** Opening PROVIDED DATA block **

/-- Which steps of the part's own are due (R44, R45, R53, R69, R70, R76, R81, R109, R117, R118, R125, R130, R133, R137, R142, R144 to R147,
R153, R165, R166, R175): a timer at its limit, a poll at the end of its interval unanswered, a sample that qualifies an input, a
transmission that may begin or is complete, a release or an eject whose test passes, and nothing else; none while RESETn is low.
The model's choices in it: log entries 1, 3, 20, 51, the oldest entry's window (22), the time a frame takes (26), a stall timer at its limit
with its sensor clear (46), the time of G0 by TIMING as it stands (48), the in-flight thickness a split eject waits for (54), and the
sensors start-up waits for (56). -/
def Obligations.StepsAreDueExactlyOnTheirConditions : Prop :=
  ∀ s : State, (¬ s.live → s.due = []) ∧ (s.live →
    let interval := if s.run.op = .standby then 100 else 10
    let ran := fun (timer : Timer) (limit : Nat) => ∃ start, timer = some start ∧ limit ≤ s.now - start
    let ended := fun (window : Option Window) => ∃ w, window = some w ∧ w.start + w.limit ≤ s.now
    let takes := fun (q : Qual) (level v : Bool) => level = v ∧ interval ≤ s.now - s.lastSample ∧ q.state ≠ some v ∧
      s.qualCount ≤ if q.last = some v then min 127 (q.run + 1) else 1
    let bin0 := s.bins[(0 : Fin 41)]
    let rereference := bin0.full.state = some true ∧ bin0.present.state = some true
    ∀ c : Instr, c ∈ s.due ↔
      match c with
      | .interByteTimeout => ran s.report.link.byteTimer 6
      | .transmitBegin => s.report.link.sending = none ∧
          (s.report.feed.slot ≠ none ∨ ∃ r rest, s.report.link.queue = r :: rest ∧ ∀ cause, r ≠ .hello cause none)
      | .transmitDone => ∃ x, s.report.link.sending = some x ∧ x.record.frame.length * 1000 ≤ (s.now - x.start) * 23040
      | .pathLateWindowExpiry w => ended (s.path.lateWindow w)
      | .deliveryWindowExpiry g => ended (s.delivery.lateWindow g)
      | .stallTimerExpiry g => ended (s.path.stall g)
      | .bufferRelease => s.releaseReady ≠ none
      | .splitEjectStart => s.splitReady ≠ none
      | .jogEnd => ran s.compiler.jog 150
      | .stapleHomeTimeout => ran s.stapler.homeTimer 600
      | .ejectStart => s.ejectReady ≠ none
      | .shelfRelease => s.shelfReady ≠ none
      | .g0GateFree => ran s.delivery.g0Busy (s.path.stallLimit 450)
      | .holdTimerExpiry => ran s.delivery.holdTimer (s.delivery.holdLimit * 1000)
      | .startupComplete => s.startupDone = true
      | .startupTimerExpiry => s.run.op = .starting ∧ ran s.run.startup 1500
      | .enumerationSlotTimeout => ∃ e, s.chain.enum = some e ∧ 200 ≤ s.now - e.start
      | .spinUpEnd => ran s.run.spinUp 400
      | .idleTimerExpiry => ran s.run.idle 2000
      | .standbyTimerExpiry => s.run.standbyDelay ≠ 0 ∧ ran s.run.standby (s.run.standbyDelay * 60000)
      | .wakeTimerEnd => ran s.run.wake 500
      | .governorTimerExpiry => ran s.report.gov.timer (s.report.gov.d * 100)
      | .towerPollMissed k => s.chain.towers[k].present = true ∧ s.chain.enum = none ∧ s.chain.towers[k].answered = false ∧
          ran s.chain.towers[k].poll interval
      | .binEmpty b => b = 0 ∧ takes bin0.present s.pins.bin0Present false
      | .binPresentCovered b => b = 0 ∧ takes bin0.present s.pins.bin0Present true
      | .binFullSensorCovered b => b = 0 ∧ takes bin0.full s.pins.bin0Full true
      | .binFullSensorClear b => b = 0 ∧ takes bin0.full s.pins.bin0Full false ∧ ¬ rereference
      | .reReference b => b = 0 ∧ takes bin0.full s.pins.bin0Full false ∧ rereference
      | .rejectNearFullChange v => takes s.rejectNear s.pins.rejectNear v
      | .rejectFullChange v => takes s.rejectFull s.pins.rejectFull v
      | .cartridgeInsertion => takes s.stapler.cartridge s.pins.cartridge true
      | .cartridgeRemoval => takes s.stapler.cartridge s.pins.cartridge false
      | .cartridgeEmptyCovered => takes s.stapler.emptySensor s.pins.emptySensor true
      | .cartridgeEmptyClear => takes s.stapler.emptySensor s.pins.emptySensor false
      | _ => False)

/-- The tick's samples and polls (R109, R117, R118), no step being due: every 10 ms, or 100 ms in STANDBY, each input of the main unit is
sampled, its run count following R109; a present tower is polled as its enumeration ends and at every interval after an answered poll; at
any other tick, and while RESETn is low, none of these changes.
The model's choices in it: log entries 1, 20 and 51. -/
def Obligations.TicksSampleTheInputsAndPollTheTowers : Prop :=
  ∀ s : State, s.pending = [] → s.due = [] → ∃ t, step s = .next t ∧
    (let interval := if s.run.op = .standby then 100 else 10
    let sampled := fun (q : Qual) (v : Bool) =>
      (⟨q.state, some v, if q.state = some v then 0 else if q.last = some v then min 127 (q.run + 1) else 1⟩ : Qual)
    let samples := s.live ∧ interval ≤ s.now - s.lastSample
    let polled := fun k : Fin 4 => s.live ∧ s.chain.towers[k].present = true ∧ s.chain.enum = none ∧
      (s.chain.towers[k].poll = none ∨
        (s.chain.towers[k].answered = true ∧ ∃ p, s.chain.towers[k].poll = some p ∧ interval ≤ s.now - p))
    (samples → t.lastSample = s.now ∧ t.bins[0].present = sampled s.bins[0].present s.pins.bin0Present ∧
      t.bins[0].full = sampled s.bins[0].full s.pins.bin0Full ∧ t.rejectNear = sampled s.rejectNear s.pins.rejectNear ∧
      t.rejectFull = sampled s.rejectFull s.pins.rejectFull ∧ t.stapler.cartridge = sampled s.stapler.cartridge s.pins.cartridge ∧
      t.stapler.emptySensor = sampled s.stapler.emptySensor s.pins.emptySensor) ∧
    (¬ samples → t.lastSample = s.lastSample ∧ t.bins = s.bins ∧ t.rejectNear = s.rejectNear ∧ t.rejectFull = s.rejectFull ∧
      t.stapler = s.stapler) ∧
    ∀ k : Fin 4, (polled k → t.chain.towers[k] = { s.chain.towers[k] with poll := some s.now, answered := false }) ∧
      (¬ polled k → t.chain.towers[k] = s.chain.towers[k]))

** Closing PROVIDED DATA block **
** Opening PROVIDED DATA block **

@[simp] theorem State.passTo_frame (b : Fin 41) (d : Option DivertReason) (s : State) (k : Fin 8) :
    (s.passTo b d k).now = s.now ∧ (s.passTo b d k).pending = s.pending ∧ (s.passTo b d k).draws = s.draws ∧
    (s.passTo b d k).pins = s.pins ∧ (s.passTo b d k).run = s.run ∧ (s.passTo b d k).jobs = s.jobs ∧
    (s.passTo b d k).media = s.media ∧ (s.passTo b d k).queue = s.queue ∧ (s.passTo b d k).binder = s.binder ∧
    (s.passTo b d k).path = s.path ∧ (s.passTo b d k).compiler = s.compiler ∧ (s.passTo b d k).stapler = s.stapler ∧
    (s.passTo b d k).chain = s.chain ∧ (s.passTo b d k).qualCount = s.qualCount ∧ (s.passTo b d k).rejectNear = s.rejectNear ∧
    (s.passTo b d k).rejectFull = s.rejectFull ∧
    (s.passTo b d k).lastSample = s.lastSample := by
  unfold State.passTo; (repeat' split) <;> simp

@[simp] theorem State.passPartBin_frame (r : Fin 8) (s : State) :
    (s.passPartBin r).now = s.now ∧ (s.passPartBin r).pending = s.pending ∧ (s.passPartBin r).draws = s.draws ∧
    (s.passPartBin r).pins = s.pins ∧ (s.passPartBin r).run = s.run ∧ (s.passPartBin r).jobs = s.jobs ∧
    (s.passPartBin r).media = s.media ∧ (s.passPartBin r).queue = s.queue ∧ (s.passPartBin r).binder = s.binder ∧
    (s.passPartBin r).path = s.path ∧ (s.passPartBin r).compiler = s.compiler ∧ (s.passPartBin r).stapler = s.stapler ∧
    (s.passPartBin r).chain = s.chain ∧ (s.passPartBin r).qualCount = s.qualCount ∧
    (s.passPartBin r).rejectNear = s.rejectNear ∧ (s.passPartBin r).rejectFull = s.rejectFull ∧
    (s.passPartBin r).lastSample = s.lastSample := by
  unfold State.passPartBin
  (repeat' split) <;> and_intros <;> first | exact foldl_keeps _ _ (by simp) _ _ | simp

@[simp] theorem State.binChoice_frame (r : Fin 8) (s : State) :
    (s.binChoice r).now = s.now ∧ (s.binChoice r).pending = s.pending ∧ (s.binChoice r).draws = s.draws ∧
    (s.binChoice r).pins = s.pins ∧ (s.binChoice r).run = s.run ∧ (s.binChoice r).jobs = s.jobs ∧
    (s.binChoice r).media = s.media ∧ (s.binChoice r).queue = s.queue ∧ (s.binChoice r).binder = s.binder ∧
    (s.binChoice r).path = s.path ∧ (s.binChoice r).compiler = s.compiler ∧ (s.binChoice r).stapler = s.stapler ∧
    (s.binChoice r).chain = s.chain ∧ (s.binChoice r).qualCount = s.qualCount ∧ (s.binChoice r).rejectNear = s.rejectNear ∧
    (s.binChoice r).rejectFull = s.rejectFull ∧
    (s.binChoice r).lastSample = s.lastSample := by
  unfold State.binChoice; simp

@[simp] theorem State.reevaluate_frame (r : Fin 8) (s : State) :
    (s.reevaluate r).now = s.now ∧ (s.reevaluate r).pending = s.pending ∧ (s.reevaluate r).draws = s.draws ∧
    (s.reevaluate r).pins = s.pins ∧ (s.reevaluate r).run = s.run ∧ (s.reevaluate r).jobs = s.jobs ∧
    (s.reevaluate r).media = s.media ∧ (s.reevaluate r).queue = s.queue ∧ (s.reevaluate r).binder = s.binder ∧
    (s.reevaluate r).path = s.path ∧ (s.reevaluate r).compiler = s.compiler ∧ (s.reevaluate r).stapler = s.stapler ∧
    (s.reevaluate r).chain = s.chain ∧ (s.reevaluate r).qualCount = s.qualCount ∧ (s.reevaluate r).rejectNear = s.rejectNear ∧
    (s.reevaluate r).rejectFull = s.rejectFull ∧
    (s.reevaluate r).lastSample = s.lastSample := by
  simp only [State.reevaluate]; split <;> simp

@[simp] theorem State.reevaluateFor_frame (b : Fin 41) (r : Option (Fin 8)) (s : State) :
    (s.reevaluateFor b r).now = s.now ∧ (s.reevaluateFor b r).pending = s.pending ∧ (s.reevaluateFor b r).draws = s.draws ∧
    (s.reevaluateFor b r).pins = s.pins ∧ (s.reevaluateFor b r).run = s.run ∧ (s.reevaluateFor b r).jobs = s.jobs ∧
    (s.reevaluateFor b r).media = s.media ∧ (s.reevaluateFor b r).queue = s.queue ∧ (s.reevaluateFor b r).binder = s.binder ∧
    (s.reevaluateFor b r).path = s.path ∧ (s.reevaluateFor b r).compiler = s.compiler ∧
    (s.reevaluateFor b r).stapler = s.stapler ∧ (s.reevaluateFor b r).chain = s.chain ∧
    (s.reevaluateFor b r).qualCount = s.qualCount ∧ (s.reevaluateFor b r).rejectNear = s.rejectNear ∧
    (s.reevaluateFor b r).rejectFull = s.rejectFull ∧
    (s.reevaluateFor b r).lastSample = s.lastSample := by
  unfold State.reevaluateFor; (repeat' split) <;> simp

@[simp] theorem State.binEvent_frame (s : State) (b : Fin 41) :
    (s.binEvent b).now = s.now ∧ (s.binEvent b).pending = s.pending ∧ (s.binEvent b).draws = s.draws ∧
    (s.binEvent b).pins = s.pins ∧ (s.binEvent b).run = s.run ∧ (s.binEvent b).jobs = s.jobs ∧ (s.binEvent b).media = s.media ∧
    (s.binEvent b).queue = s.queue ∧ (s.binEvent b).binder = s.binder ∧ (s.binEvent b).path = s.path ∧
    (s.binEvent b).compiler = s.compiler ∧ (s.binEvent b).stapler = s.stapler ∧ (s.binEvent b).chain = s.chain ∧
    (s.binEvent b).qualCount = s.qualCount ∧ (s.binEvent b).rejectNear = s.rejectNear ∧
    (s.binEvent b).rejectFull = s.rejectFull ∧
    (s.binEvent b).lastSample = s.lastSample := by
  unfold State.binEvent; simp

** Closing PROVIDED DATA block **
** Opening PROVIDED DATA block **

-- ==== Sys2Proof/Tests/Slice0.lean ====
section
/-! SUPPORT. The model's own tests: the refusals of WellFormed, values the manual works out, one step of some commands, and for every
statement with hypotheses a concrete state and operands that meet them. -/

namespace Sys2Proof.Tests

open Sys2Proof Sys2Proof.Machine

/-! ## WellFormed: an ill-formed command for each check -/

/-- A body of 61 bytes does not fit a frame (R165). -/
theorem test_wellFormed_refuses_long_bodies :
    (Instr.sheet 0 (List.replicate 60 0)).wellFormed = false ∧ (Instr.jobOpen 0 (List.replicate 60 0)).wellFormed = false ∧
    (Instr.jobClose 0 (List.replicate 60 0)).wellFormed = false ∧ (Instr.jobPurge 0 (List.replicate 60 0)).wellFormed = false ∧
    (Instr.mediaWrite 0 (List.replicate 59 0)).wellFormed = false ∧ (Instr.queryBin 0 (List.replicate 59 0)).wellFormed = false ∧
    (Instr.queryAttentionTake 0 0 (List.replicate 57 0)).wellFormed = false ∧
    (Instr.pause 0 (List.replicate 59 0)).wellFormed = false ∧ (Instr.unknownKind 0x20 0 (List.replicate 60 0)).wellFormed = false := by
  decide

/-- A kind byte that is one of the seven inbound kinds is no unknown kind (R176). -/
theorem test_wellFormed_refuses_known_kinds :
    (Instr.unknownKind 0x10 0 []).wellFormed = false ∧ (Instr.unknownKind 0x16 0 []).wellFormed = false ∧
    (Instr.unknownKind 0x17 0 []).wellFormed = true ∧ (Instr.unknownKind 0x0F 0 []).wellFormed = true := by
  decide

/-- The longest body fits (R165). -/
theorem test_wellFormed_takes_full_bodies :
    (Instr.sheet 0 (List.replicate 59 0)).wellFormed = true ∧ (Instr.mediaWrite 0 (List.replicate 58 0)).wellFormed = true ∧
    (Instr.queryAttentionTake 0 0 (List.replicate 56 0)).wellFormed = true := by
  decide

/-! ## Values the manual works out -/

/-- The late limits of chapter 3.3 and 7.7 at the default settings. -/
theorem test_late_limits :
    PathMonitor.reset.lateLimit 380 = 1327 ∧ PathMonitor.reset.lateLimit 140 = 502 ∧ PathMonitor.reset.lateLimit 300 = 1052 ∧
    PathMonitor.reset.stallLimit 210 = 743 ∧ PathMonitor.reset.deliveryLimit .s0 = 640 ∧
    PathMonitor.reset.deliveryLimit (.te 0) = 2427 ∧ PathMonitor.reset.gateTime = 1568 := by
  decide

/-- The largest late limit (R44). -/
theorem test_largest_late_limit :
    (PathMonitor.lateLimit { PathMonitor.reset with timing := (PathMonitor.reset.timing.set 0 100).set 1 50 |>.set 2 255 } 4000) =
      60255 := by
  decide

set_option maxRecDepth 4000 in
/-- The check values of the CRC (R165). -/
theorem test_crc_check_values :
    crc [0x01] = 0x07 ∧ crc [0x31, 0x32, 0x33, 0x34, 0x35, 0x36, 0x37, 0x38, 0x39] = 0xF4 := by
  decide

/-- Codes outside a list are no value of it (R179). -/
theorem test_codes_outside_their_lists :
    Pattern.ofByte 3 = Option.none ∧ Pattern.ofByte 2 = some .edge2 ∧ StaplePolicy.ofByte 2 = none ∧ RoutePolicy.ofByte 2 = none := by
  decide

** Closing PROVIDED DATA block **

**WORK ITEM**
Give only the lines from the one holding "(s.passPartBin r).pins = s.pins" through the one holding "(s.passPartBin r).rejectNear = s.rejectNear", each restated exactly as it appears above.

**TASK RESULT**
    (s.passPartBin r).pins = s.pins ∧ (s.passPartBin r).run = s.run ∧ (s.passPartBin r).jobs = s.jobs ∧
    (s.passPartBin r).media = s.media ∧ (s.passPartBin r).queue = s.queue ∧ (s.passPartBin r).binder = s.binder ∧
    (s.passPartBin r).path = s.path ∧ (s.passPartBin r).compiler = s.compiler ∧ (s.passPartBin r).stapler = s.stapler ∧
    (s.passPartBin r).chain = s.chain ∧ (s.passPartBin r).qualCount = s.qualCount ∧
    (s.passPartBin r).rejectNear = s.rejectNear ∧ (s.passPartBin r).rejectFull = s.rejectFull ∧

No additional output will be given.